Penale

Concordato in appello, richiesta «telematica» possibile per tutti i reati

Eliminata la norma che escludeva molte fattispecie, tra cui mafia e terrorismo. Cambia anche la procedura: la domanda va fatta almeno 15 giorni prima dell’udienza

di Guido Camera

Il concordato in appello si allarga e diventa esperibile per tutti i reati. A prevederlo è la riforma della giustizia penale, contenuta nel decreto legislativo 150/2022, con una disposizione in linea con la spinta verso forme di risoluzione negoziale delle controversie penali, che permea tutto il testo.

Prima della riforma, infatti, il concordato era vietato per un esteso catalogo di delitti, non solo di criminalità organizzata o terrorismo: erano elencati dal comma 2 dell’articolo 599-bis del Codice di procedura penale, che però ora è stato abrogato con l’entrata in vigore del decreto 150, avvenuta il 30 dicembre scorso. Dietro a questa scelta ci sono le aspettative di deflazione del lavoro delle Corti d’appello e l’obiettivo di ridurre i tempi processuali.

Il concordato in appello era stato soppresso dalla legge 125/2008, per dare un segnale di severità e rafforzare il patteggiamento preprocessuale previsto dall’articolo 444 del Codice di procedura penale, che sembrava disincentivato dall’opportunità offerta all’imputato di ottenere un accordo con l’accusa anche dopo la celebrazione del giudizio di primo grado. Tuttavia, il crescente numero dei procedimenti d’appello pendenti che l’abrogazione ha comportato – passati da 157.996 nel 2007 a 275.596 nel 2017 – ha indotto il legislatore a ripristinarlo con la legge 103/2017, che però ne ha limitato il raggio d’azione.

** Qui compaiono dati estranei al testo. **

/-- A lasting program or erase fault in a sector: PROGRAM_FAULT, the sector is bad; two such faults in different sectors
within 60 s, or too many bad sectors, retire the bank. `later` where data being written must commit first. -/
def State.lastingFlash (s : State) (b sector : Nat) (later : Bool) : State :=
  let now := s.stitch.cycles
  let twice : Bool := match (s.bank b).lastFault with
    | some (k, t) => k != sector && decide (now - t ≤ 12000000000)
    | none => false
  let s := s.onBank b fun q => { q with bad := if later then q.bad else sector :: q.bad,
                                        badNext := if later then sector :: q.badNext else q.badNext,
                                        lastFault := some (sector, now) }
  let s := (s.onFlash fun f => { f with progFault := true }).raise 12 7 31 [flashArg b (sectorRegion sector) 0 sector]
  if twice ∨ (s.bank b).tooBad then s.retireBank b else s

/-- A transient occurrence in a bank (R34, R121). -/
def State.flashTransient (s : State) (b : Nat) : State :=
  s.onDev fun d => { d with flashTr := upd d.flashTr b (· + 1), transient := true }

/-- A stored or loading asset lies on an asset sector. -/
def State.assetOn (s : State) (b k : Nat) : Option (Nat × DirEntry) := s.assets.dir.find? fun c => c.2.holds b k

/-- What a bad sector of the image or asset region does to the work that needs it (R465). -/
def State.sectorLost (s : State) (b sector : Nat) : State :=
  match sectorRegion sector with
  | 1 => if s.sec.upd.tstate = 1 ∧ b = 1 - s.sec.run then s.imageFail 6 else s
  | 2 => match s.assetOn b (sector - 2048) with
    | some (e, d) => if d.cInBank b ∧ d.covers (d.cOffset b) (sector - 2048) then s.assetFail e 4 else s
    | none => s
  | _ => s

/-! ### Word programs (R456, R464, R465) -/

/-- Words of the entry at the front of the queue. -/
def State.frontWords (s : State) : Nat := match s.welt.wq with | w :: _ => w.words.length | [] => 0

/-- LPOS of the word of the entry at the front that bank `b` programs next. -/
def State.nextLpos (s : State) (b : Nat) : Word := s.welt.head + BitVec.ofNat 36 (s.bank b).done

/-- What bank `b` programs next for the welt: FIRST of the sector its head enters, once that sector is erased, or a word of the
entry at the front. Both banks program a word in the same pulse, so the one that is ahead waits for the other (R159, R465). -/
inductive WeltPulse where
  | first (k : Nat) | word
  deriving DecidableEq, Repr

def State.weltPulse (s : State) (b : Nat) : Option WeltPulse :=
  let q := s.bank b
  let o := s.bank (1 - b)
  if s.bankOut b || decide (s.frontWords ≤ q.done) then none
  else if q.needsSector (s.nextLpos b) then (if q.ahead.contains q.nextIndex then some (.first q.nextIndex) else none)
  else if s.bankOut (1 - b) || decide (q.done < o.done) || (q.done == o.done && !o.needsSector (s.nextLpos (1 - b))) then some .word
  else none

/-- A welt program is pending and can run: not one that waits for an erase (R168). -/
def State.weltPending (s : State) : Bool := (s.weltPulse 0).isSome || (s.weltPulse 1).isSome

/-- What the next program pulse of a bank serves. -/
inductive Pulse where
  | welt | first (k : Nat) | settings | asset (e : Nat) | image | none
  deriving DecidableEq, Repr

/-- An image word waits and its sector is erased. -/
def State.imageToProgram (s : State) : Bool :=
  let u := s.sec.upd
  u.tstate == 1 && decide (u.done < u.words.length) &&
    !(s.bank (1 - s.sec.run)).eraseQ.contains (1536 + u.done / 512)

/-- Welt entries come first; settings, asset and image pulses wait for them (R197, R473, R541). The settings go before assets
and images (DESIGN CHOICE, log 61). -/
def State.pulse (s : State) (b : Nat) : Pulse :=
  match s.weltPulse b with
  | some (.first k) => .first k
  | some .word => .welt
  | none =>
    if !s.welt.wq.isEmpty then .none
    else if s.flash.saving.isSome then .settings
    else if !s.assetPulseFree then .none
    else match s.assetToProgram with
      | some c => .asset c.1
      | none => if s.imageToProgram then .image else .none

/-- The sector bank `b` programs in; none where it programs nothing. -/
def State.programming (s : State) (b : Nat) : Option Nat :=
  if s.bankOut b then none
  else match s.pulse b with
  | .welt => some (s.bank b).at_
  | .first k => some k
  | .settings => some (s.bank b).setAt
  | .asset e =>
    let d := s.dirEntry e
    if d.cInBank b ∧ !(if b = 0 then d.ok0 else d.ok1) then
      some (2048 + (d.cOffset b + (d.taken - d.staged.length)) / 512)
    else none
  | .image => if b = 1 - s.sec.run then some (1536 + s.sec.upd.done / 512) else none
  | .none => none

/-- The bank whose head decides on an ANCHOR (R190). -/
def State.anchorBank (s : State) : Nat := if s.bankOut 0 then 1 else 0

/-- FIRST of sector `k` is programmed: the head of bank `b` is in it; an ANCHOR follows where its index is a multiple of 16. -/
def State.enterSector (s : State) (b k : Nat) : State :=
  let s := s.onBank b fun q => (q.enter k (s.nextLpos b)).reserve s.welt.tail 16
  if b = s.anchorBank ∧ k % 16 = 0 then s.writeEntry 1 3 s.jobs.decided [s.welt.tail] .nothing else s

/-- A data word counts towards a bank's load (R189). -/
def Welt.count (w : Welt) (b : Nat) : Welt :=
  { w with load := upd w.load b fun l => match l with | n :: m => (n + 1) :: m | [] => [1] }

/-- A word is programmed and verified in bank `b`. -/
def State.programmed (s : State) (b : Nat) : State :=
  match s.pulse b with
  | .welt => (s.onBank b fun q => { q with done := q.done + 1 }).onWelt fun w => w.count b
  | .first k => s.enterSector b k
  | .asset e => s.assetProgram e b
  | .image =>
    let u := s.sec.upd
    { s with sec := { s.sec with upd := { u with done := u.done + 1, tstate := if u.done + 1 = u.clen then 2 else 1 } } }
  | .settings | .none => s

/-- The settings record goes to the next sector of the region that is not bad (R465). -/
def Bank.nextSettings (q : Bank) : Bank :=
  let next := ((List.range 64).map fun j => 4032 + (q.setAt - 4032 + 1 + j) % 64).find? fun k => !q.bad.contains k && !q.badNext.contains k
  { q with setAt := next.getD q.setAt }

/-- A lasting program fault in bank `b`; the owner of the data acts (R465): the welt restarts the entry in the next erased
sector, whose FIRST is the entry's first LPOS. -/
def State.programLost (s : State) (b sector : Nat) : State :=
  match s.pulse b with
  | .welt => (s.onBank b fun q => { q with done := 0 }).lastingFlash b sector true
  | .first k => (s.onBank b fun q => { q with ahead := q.ahead.filter (· != k) }).lastingFlash b sector true
  | .settings => (s.lastingFlash b sector false).onBank b Bank.nextSettings
  | .asset e => (s.assetFail e 4).lastingFlash b sector false
  | .image => (s.imageFail 6).lastingFlash b sector false
  | .none => s

/-- An erase is in progress in the bank. -/
def Bank.erasing (q : Bank) : Bool := !q.eraseQ.isEmpty

/-- An erase runs and is not suspended (R455). -/
def State.eraseRuns (s : State) : Bool :=
  [0, 1].any fun b => !s.bankOut b && (s.bank b).erasing && !(s.bank b).susp

/-- The erases in progress are suspended (R460). -/
def State.suspend (s : State) : State := s.onFlash fun f => { f with banks := f.banks.map fun q => { q with susp := q.erasing } }

/-- The pulse of bank `b` fails a first time, or is made good by its repeat pulse, or fails for good (R464). -/
def State.pulseEnd (s : State) (b sector : Nat) (ok : Bool) : State :=
  let again (s : State) (v : Bool) : State := s.onBank b fun q => { q with again := v }
  if ok then (if (s.bank b).again then (again s false).flashTransient b else s).programmed b
  else if (s.bank b).again then (again s false).programLost b sector
  else again s true

/-- WORD_PROGRAM_DONE: a pulse of bank `b` ends with its margin verify; an erase stands suspended meanwhile, and only the welt
suspends one (R460). -/
def execWordProgramDone (bank : Fin 2) (ok : Bool) (s : State) : Host.Outcome State Fault Refusal :=
  match s.programming bank with
  | none => .next s
  | some sector => if s.eraseRuns && !s.weltPending then .next s else .next (s.suspend.pulseEnd bank sector ok)

/-! ### Erases (R457, R460, R464, R471) -/

/-- The erases a sector has had. -/
def Bank.erasesOf (q : Bank) (k : Nat) : Nat := match q.erases.find? (fun c => c.1 == k) with | some c => c.2 | none => 0

/-- An erase counts against its sector's endurance: WEAR_WARN at 80,000 cycles (R471). -/
def State.countErase (s : State) (b k : Nat) : State :=
  let n := (s.bank b).erasesOf k + 1
  let warn := decide (80000 ≤ n) && !(s.bank b).worn.contains k
  let s := s.onBank b fun q =>
    { q with erases := (k, n) :: q.erases.filter (fun c => c.1 != k), worn := if warn then k :: q.worn else q.worn }
  if warn then (s.onFlash fun f => { f with wearWarn := true }).raise 12 1 31 [flashArg b (sectorRegion k) 0 k] else s

/-- A sector has been erased and its blank check has passed: a journal sector joins the erased reserve, its header word 0
programmed with it (R157); a sector rewritten in place takes its words from the good copy again (R470). -/
def State.sectorErased (s : State) (b k : Nat) : State :=
  let again := (s.bank b).rewrite.contains k
  let s := s.onBank b fun q =>
    { q with eraseQ := q.eraseQ.filter (· != k), slices := 0, eraseTwo := false, rewrite := q.rewrite.filter (· != k),
             ahead := if k < 1536 then q.ahead ++ [k] else q.ahead }
  let s := if again ∧ sectorRegion k = 2 then s.rewriteAsset b (k - 2048) else s
  s.countErase b k

/-- ERASE_SLICE_END: a slice ends with its blank check. -/
def execEraseSliceEnd (bank : Fin 2) (blank : Bool) (s : State) : Host.Outcome State Fault Refusal :=
  let b := bank.val
  match (s.bank b).eraseQ with
  | [] => .next s
  | k :: _ =>
    if s.bankOut b ∨ (s.bank b).susp ∨ s.weltPending then .next s
    else if blank then
      let s := if (s.bank b).eraseTwo then s.flashTransient b else s
      .next (s.sectorErased b k)
    else if (s.bank b).slices + 1 < 32 then .next (s.onBank b fun q => { q with slices := q.slices + 1 })
    else if !(s.bank b).eraseTwo then .next (s.onBank b fun q => { q with slices := 0, eraseTwo := true })
    else
      let s := s.onBank b fun q => { q with eraseQ := q.eraseQ.drop 1, slices := 0, eraseTwo := false }
      .next ((s.sectorLost b k).lastingFlash b k false)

Ora il legislatore punta a tornare ai numeri precedenti al 2008 (e a migliorarli, con le riforme su sanzioni e riti alternativi).

Cambia anche la procedura di richiesta di concordato, che non potrà più essere avanzata direttamente in udienza. La riforma prevede che, a pena di decadenza, la dichiarazione congiunta delle parti sull’accordo debba essere presentata alla Corte 15 giorni prima dell’udienza con le nuove forme “telematiche” previste per la presentazione e la rinuncia alle impugnazioni.

Se i giudici d’appello non ritengono di poter accogliere la richiesta concordata tra le parti, la procedura si biforca, in base al fatto che sia stata chiesta, o meno, la trattazione orale della causa. Nel primo caso, i giudici di secondo grado disporranno direttamente la prosecuzione del giudizio; se invece manca la richiesta di trattazione orale della causa, la Corte dovrà convocare le parti in udienza. In entrambi i casi la richiesta perderà effetto ma i giudici non saranno incompatibili, come chiarito dalla Cassazione (da ultimo, sentenza 12061/2020).

Per quanto concerne la possibilità di riproporre la richiesta di concordato nel giudizio di appello, le nuove norme lo prevedono esplicitamente solo in relazione ai giudizi per cui non sia stata chiesta la trattazione orale.

Tuttavia, la lettura sistematica della disposizione, unita alle evidenti e ingiustificate disparità di trattamento che una diversa interpretazione comporterebbe, non fa pensare che possa essere preclusa una nuova richiesta di concordato nel giudizio anche se sia stata richiesta la trattazione orale.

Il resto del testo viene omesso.